• _TASK STATEMENT_:
Transcribe, word for word and with nothing extra, the line containing "(0x4040000093407321, .divL 1" and each line that comes after it in the entries.

[Collected data entries]
-- ==== Sys2Proof/Tests/Slice0.lean ====
section
/-! SUPPORT. Tests: terms that WellFormed refuses, words of the encoding tables, worked examples of the spec, and for each statement a
witness that its hypotheses can be met together. -/

namespace Sys2Proof.Tests
open Sys2Proof.Machine Host
set_option Elab.async false

/-! ## WellFormed: a term that each check refuses -/

theorem test_wf_refuses_1 : ([
      .ld 0 0 0 4 0 5 0, .st 0 0 0 5 0 0 0, .st 0 0 0 4 0 5 0, .fadd 0 3 0 0 0 0, .faddL 3 0 0 0 0, .fsub 0 3 0 0 0 0, .fsubL 3 0 0 0 0,
      .fmul 0 3 0 0 0 0, .fmulL 3 0 0 0 0, .fdiv 0 3 0 0 0 0, .fdivL 3 0 0 0 0, .fsqrt 3 0 0 0, .fma 0 3 0 0 0 0, .fmaL 3 0 0 0 0,
      .fmad 0 3 0 0 0 0, .fmadL 3 0 0 0 0, .fnma 0 3 0 0 0 0, .fnmaL 3 0 0 0 0, .fmin 0 3 0 0 0 0, .fminL 3 0 0 0 0, .fmax 0 3 0 0 0 0,
      .fmaxL 3 0 0 0 0, .fsgn 3 0 0 0 0 0, .fsgn 0 3 0 0 0 0, .fcmp 0 3 0 0 0 0 0, .fcmpL 3 0 0 0 0 0, .fclass 3 0 0 0, .fcvt 14 8 0 0 0,
      .fcvt 8 14 0 0 0, .fcvt 9 9 0 0 0, .fcvt 1 2 0 0 0, .vcvt 0 9 0 0 0, .vcvt 0 24 0 0 0, .vsfu 0 6 0 0 0, .vclaim 6 0 0,
      .vld 0 9 0 0 0, .vld 0 24 0 0 0, .vbc 0 9 0 0 0, .vbc 0 24 0 0 0, .vred 0 6 0 0 0, .vscan 0 6 0 0 0, .vtag 9 0 0, .vtag 24 0 0,
      .qfence 0 0, .sbind 0 4 0 0 0 0] : List Instr).all (fun i => !wf i) = true := by decide +kernel

theorem test_wf_refuses_2 : ([
      .sbind 1 5 0 0 0 0, .bankset 3 0 0 0, .aadd 0 5 0 0 0 0, .aadd 1 3 0 0 1 0, .aand 0 5 0 0 0 0, .aand 1 3 0 0 1 0, .aor 0 5 0 0 0 0,
      .aor 1 3 0 0 1 0, .axor 0 5 0 0 0 0, .axor 1 3 0 0 1 0, .amin 0 5 0 0 0 0, .amin 1 3 0 0 1 0, .amax 0 5 0 0 0 0, .amax 1 3 0 0 1 0,
      .aswap 0 5 0 0 0 0, .aswap 1 3 0 0 1 0, .acas 0 3 0 0 0 0, .afadd 0 18 0 0 0 0, .afadd 1 20 0 0 1 0, .afmin 0 18 0 0 0 0,
      .afmin 1 20 0 0 1 0, .afmax 0 18 0 0 0 0, .afmax 1 20 0 0 1 0, .atopk 1 0 0 1 0, .vatom 0 7 0 0 0 0, .vatom 0 12 0 0 0 0,
      .fence 5 0, .tfence 1 5 0 0, .tfence 0 0 1 0, .barv 15 0, .bwait 15 0, .btest 15 0 0, .mbarv 5 0 0 0, .mbwait 5 0 0 0 0,
      .mbtest 5 0 0 0, .swwait 5 0 0 0 0, .swtest 5 0 0 0, .qpush 0 0 0 1 0, .qpop 0 0 1 0 0, .indesc 1 1 0 0 0, .crr 11 0 0, .crw 11 0 0,
      .notify 64 0 0, .notify 0 256 0, .notify 0 0 64] : List Instr).all (fun i => !wf i) = true := by decide +kernel

theorem test_wf_refuses_3 : ([
      .nop 64 0 0, .nop 0 256 0, .nop 0 0 64, .start 64 0 0, .start 0 256 0, .start 0 0 64, .seed 64 0 0, .seed 0 256 0, .seed 0 0 64,
      .await 64 0 0, .await 0 256 0, .await 0 0 64, .awaitCompletion 64 0 0, .awaitCompletion 0 256 0, .awaitCompletion 0 0 64,
      .signal 64 0 0, .signal 0 256 0, .signal 0 0 64, .copyPacket 64 0 0, .copyPacket 0 256 0, .copyPacket 0 0 64, .cpjump 64 0 0,
      .cpjump 0 256 0, .cpjump 0 0 64, .cmdLoop 64 0 0, .cmdLoop 0 256 0, .cmdLoop 0 0 64, .cmdIf 64 0 0, .cmdIf 0 256 0, .cmdIf 0 0 64,
      .cmdStart 64 0 0, .cmdStart 0 256 0, .cmdStart 0 0 64, .cmdSeed 64 0 0, .cmdSeed 0 256 0, .cmdSeed 0 0 64, .cmdWait 64 0 0,
      .cmdWait 0 256 0, .cmdWait 0 0 64, .cmdSignal 64 0 0, .cmdSignal 0 256 0, .cmdSignal 0 0 64, .cmdRet 64 0 0, .cmdRet 0 256 0,
      .cmdRet 0 0 64] : List Instr).all (fun i => !wf i) = true := by decide +kernel

theorem test_wf_refuses_4 : ([
      .root 64 0, .qva 64 0, .qoff 64 0, .ftail 64 0, .ntail 64 0, .retry 64 0, .deliver 64 0, .nrel 64 0, .cstart 64 0,
      .compatThreadLoad 4096, .freset 64 0, .registerWrite 64 0 0, .lifecycleChange 1 1 2, .lifecycleChange 1 8 8, .lifecycleChange 1 0 3,
      .sieveMatch 1024, .overflowSweep 0 8192, .groupArrival 0 256, .productInsert 0 64, .productAck 0 64, .stabilityWave 1024,
      .sliceStart 64, .preemptStop 4096, .budget 4096, .sfuComplete 256, .enginePerform 256 0, .enginePerform 0 3, .enginePiece 256 0,
      .enginePiece 0 3, .engineReport 256 0, .engineReport 0 3, .stagingPerform 256 0, .stagingPerform 0 4, .matrixPerform 256 0,
      .matrixPerform 0 4, .panelReload 256 0, .panelReload 0 4, .phaseFlip 15 0 0 0, .phaseFlip 0 3 0 0, .bankModeChange 256 0,
      .bankModeChange 0 64, .qsendBoundExpiry 4096, .waitiTimeout 4096, .claimHoldoffExpiry 256 0, .claimHoldoffExpiry 0 4] : List Instr).all (fun i => !wf i) = true := by decide +kernel

theorem test_wf_refuses_5 : ([
      .descriptorEccError 0 8192 0, .engineInternalError 256 0, .engineInternalError 0 3, .vfEnable 64, .compatThreadResume 4096, .fetchFault 5 0, .fetchFault 9 0] : List Instr).all (fun i => !wf i) = true := by decide +kernel

/-! ## Encodings: the words of the spec's examples (spec/08 to spec/24), and a word of each row of the encoding tables -/

/-- Each word decodes to its instruction and is that instruction's encoding. -/
def decodes (ws : List (Nat × Instr)) : Bool :=
  ws.all fun e => decodeTableWord 64 e.1 == some e.2 && (encode e.2).map (·.2) == some e.1

theorem test_worked_words_1 : decodes [
    (0x00000211, .vclaim 0 4 0), (0x00080211, .vclaim 4 4 0), (0x00E83091, .vld 0 20 3 1 0), (0x03001111, .vred 0 0 1 2 0),
     (0x03401191, .vscan 0 0 1 3 0), (0x040A2311, .vxtr 5 2 6 0), (0x00400011, .vrel 0), (0x0002021B, .indesc 0 1 0 4 0),
     (0x1000131B, .indesc 2 0 1 6 0), (0x0040801B, .emit 2 0), (0x00C0001B, .commit 0), (0x0100001B, .abort 0),
     (0x014A301B, .bop 0 5 3 0 0), (0x1140001B, .bopEnd 0), (0x0180901B, .idem 9 0), (0x01C0019B, .kld 0 3 0), (0x00500203, .addi 5 0 4 0),
     (0xFFFFA209, .loop 262142 4 0), (0x00DE3483, .cmpi 13 3 1 1 0), (0x0514448B, .st 1 0 1 2 4 9 0), (0x0056330B, .ld 0 1 1 3 3 6 0),
     (0x0596328B, .st 1 1 1 3 3 5 0), (0x0A20300B, .pref 2 2 3 0), (0x0310300B, .disc 0 3 0), (0x18000019, .fence 3 0),
     (0x10400019, .tfence 0 2 0 0), (0x03465019, .qpush 0 3 5 0 0), (0x0B862319, .qpop 1 3 2 6 0), (0x0BCA7019, .qsend 1 5 7 0)] = true := by decide +kernel

theorem test_worked_words_2 : decodes [
    (0x12808095, .bankset 2 8 1 0), (0x02C08095, .spset 8 1 0), (0x52008895, .sbind 1 2 0 2 1 0), (0x02400015, .sunbind 0 0),
     (0x10020013, .mzeroG 0 1 0 0), (0x004A4093, .mma 5 4 1 0), (0x084A4093, .mmaResume 5 4 1 0), (0x008A4013, .mmag 5 4 0 0),
     (0x00D49093, .mdrain 0 10 9 1 0), (0x01149113, .mfill 10 9 2 0), (0x01507313, .astage 8 7 6 0), (0x01907313, .pload 8 7 6 0),
     (0x01C07013, .pevict 7 0), (0x02007193, .pstat 0 7 3 0), (0x02440013, .hspost 2 0), (0x02840013, .hswait 2 0),
     (0x00188015, .copy 12 2 0), (0x00588015, .gath 12 2 0), (0x08588015, .gathCb 12 2 0), (0x00988015, .scat 12 2 0),
     (0x00D84015, .mgopen 12 4 0), (0x01188015, .mgfeed 12 2 0), (0x01404015, .mgclose 4 0), (0x19800015, .qfence 3 0),
     (0x01C40315, .evwait 0 2 6 0), (0x09C40315, .evwait 1 2 6 0), (0x100A3317, .aadd 0 4 5 3 6 0), (0x900A3017, .aadd 1 4 5 3 0 0),
     (0x21CA3317, .acas 0 8 5 3 6 0)] = true := by decide +kernel

theorem test_worked_words_3 : decodes [
    (0x02103317, .acasq 0 4 3 3 0), (0x524A3317, .afadd 0 20 5 3 6 0), (0x830A3017, .atopk 1 5 3 0 0), (0xA7443317, .vatom 1 9 2 3 6 0),
     (0x03803317, .aflag 3 6 0), (0x00804019, .bmask 4 0), (0x00C40019, .barv 2 0), (0x01040019, .bwait 2 0), (0x01440099, .btest 2 1 0),
     (0x018A3019, .mbinit 5 3 0), (0x19C03319, .mbarv 3 3 6 0), (0x1A0C3399, .mbwait 3 6 3 7 0), (0x1A403399, .mbtest 3 3 7 0),
     (0x028A3019, .swinit 5 3 0), (0x0ACC3399, .swwait 1 6 3 7 0), (0x0B003399, .swtest 1 3 7 0), (0x0000029D, .trap 0 0 5 0),
     (0x0040001D, .eret 0), (0x0840001D, .eretFault 0), (0x1040001D, .eretEnd 0), (0x0086029D, .crr 3 5 0), (0x00D0E01D, .crw 8 14 0),
     (0x0100029D, .ids 5 0), (0x0140431D, .waiti 4 6 0), (0x0180431D, .rspawn 4 6 0), (0x01C0401D, .ctxsw 4 0),
     (0xC35662ED, .fcvt 12 11 6 5 3), (0x100E62ED, .fadd 0 1 7 6 5 3), (0x518662ED, .fmad 1 1 3 6 5 3)] = true := by decide +kernel

theorem test_words_alu_1 : decodes
    [(0x500E62A1, .add 1 1 7 6 5 1), (0x4040000090007321, .addL 1 7 6 1 0x40400000), (0x504E62A1, .sub 1 1 7 6 5 1),
     (0x4040000090407321, .subL 1 7 6 1 0x40400000), (0x508E62A1, .and 1 1 7 6 5 1), (0x4040000090807321, .andL 1 7 6 1 0x40400000),
     (0x50CE62A1, .or 1 1 7 6 5 1), (0x4040000090C07321, .orL 1 7 6 1 0x40400000), (0x510E62A1, .xor 1 1 7 6 5 1),
     (0x4040000091007321, .xorL 1 7 6 1 0x40400000), (0x514E62A1, .andn 1 1 7 6 5 1), (0x4040000091407321, .andnL 1 7 6 1 0x40400000)] = true := by decide +kernel

theorem test_words_alu_2 : decodes
    [(0x518E62A1, .sll 1 1 7 6 5 1), (0x4040000091807321, .sllL 1 7 6 1 0x40400000), (0x51CE62A1, .srl 1 1 7 6 5 1),
     (0x4040000091C07321, .srlL 1 7 6 1 0x40400000), (0x520E62A1, .sra 1 1 7 6 5 1), (0x4040000092007321, .sraL 1 7 6 1 0x40400000),
     (0x524E62A1, .ror 1 1 7 6 5 1), (0x4040000092407321, .rorL 1 7 6 1 0x40400000), (0x528E62A1, .mul 1 1 7 6 5 1),
     (0x4040000092807321, .mulL 1 7 6 1 0x40400000), (0x52CE62A1, .mulh 1 1 7 6 5 1), (0x4040000092C07321, .mulhL 1 7 6 1 0x40400000)] = true := by decide +kernel

theorem test_words_alu_3 : decodes
    [(0x530E62A1, .mulhu 1 1 7 6 5 1), (0x4040000093007321, .mulhuL 1 7 6 1 0x40400000), (0x534E62A1, .div 1 1 7 6 5 1),
     (0x4040000093407321, .divL 1 7 6 1 0x40400000), (0x538E62A1, .divu 1 1 7 6 5 1), (0x4040000093807321, .divuL 1 7 6 1 0x40400000),
     (0x53CE62A1, .rem 1 1 7 6 5 1), (0x4040000093C07321, .remL 1 7 6 1 0x40400000), (0x540E62A1, .remu 1 1 7 6 5 1),
     (0x4040000094007321, .remuL 1 7 6 1 0x40400000), (0x544E62A1, .min 1 1 7 6 5 1), (0x4040000094407321, .minL 1 7 6 1 0x40400000)] = true := by decide +kernel

theorem test_words_alu_4 : decodes
    [(0x548E62A1, .max 1 1 7 6 5 1), (0x4040000094807321, .maxL 1 7 6 1 0x40400000), (0x54CE62A1, .minu 1 1 7 6 5 1),
     (0x4040000094C07321, .minuL 1 7 6 1 0x40400000), (0x550E62A1, .maxu 1 1 7 6 5 1), (0x4040000095007321, .maxuL 1 7 6 1 0x40400000),
     (0x15407321, .clz 1 7 6 1), (0x15807321, .ctz 1 7 6 1), (0x15C07321, .popc 1 7 6 1), (0x360E62A1, .sel 3 7 6 5 1),
     (0x40400000B6007321, .selL 3 7 6 1 0x40400000), (0x564E65C1, .cmp 1 1 7 6 1 3 2)] = true := by decide +kernel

• _FINISHED TASK_:
     (0x4040000093407321, .divL 1 7 6 1 0x40400000), (0x538E62A1, .divu 1 1 7 6 5 1), (0x4040000093807321, .divuL 1 7 6 1 0x40400000),
     (0x53CE62A1, .rem 1 1 7 6 5 1), (0x4040000093C07321, .remL 1 7 6 1 0x40400000), (0x540E62A1, .remu 1 1 7 6 5 1),
     (0x4040000094007321, .remuL 1 7 6 1 0x40400000), (0x544E62A1, .min 1 1 7 6 5 1), (0x4040000094407321, .minL 1 7 6 1 0x40400000)] = true := by decide +kernel

theorem test_words_alu_4 : decodes
    [(0x548E62A1, .max 1 1 7 6 5 1), (0x4040000094807321, .maxL 1 7 6 1 0x40400000), (0x54CE62A1, .minu 1 1 7 6 5 1),
     (0x4040000094C07321, .minuL 1 7 6 1 0x40400000), (0x550E62A1, .maxu 1 1 7 6 5 1), (0x4040000095007321, .maxuL 1 7 6 1 0x40400000),
     (0x15407321, .clz 1 7 6 1), (0x15807321, .ctz 1 7 6 1), (0x15C07321, .popc 1 7 6 1), (0x360E62A1, .sel 3 7 6 5 1),
     (0x40400000B6007321, .selL 3 7 6 1 0x40400000), (0x564E65C1, .cmp 1 1 7 6 1 3 2)] = true := by decide +kernel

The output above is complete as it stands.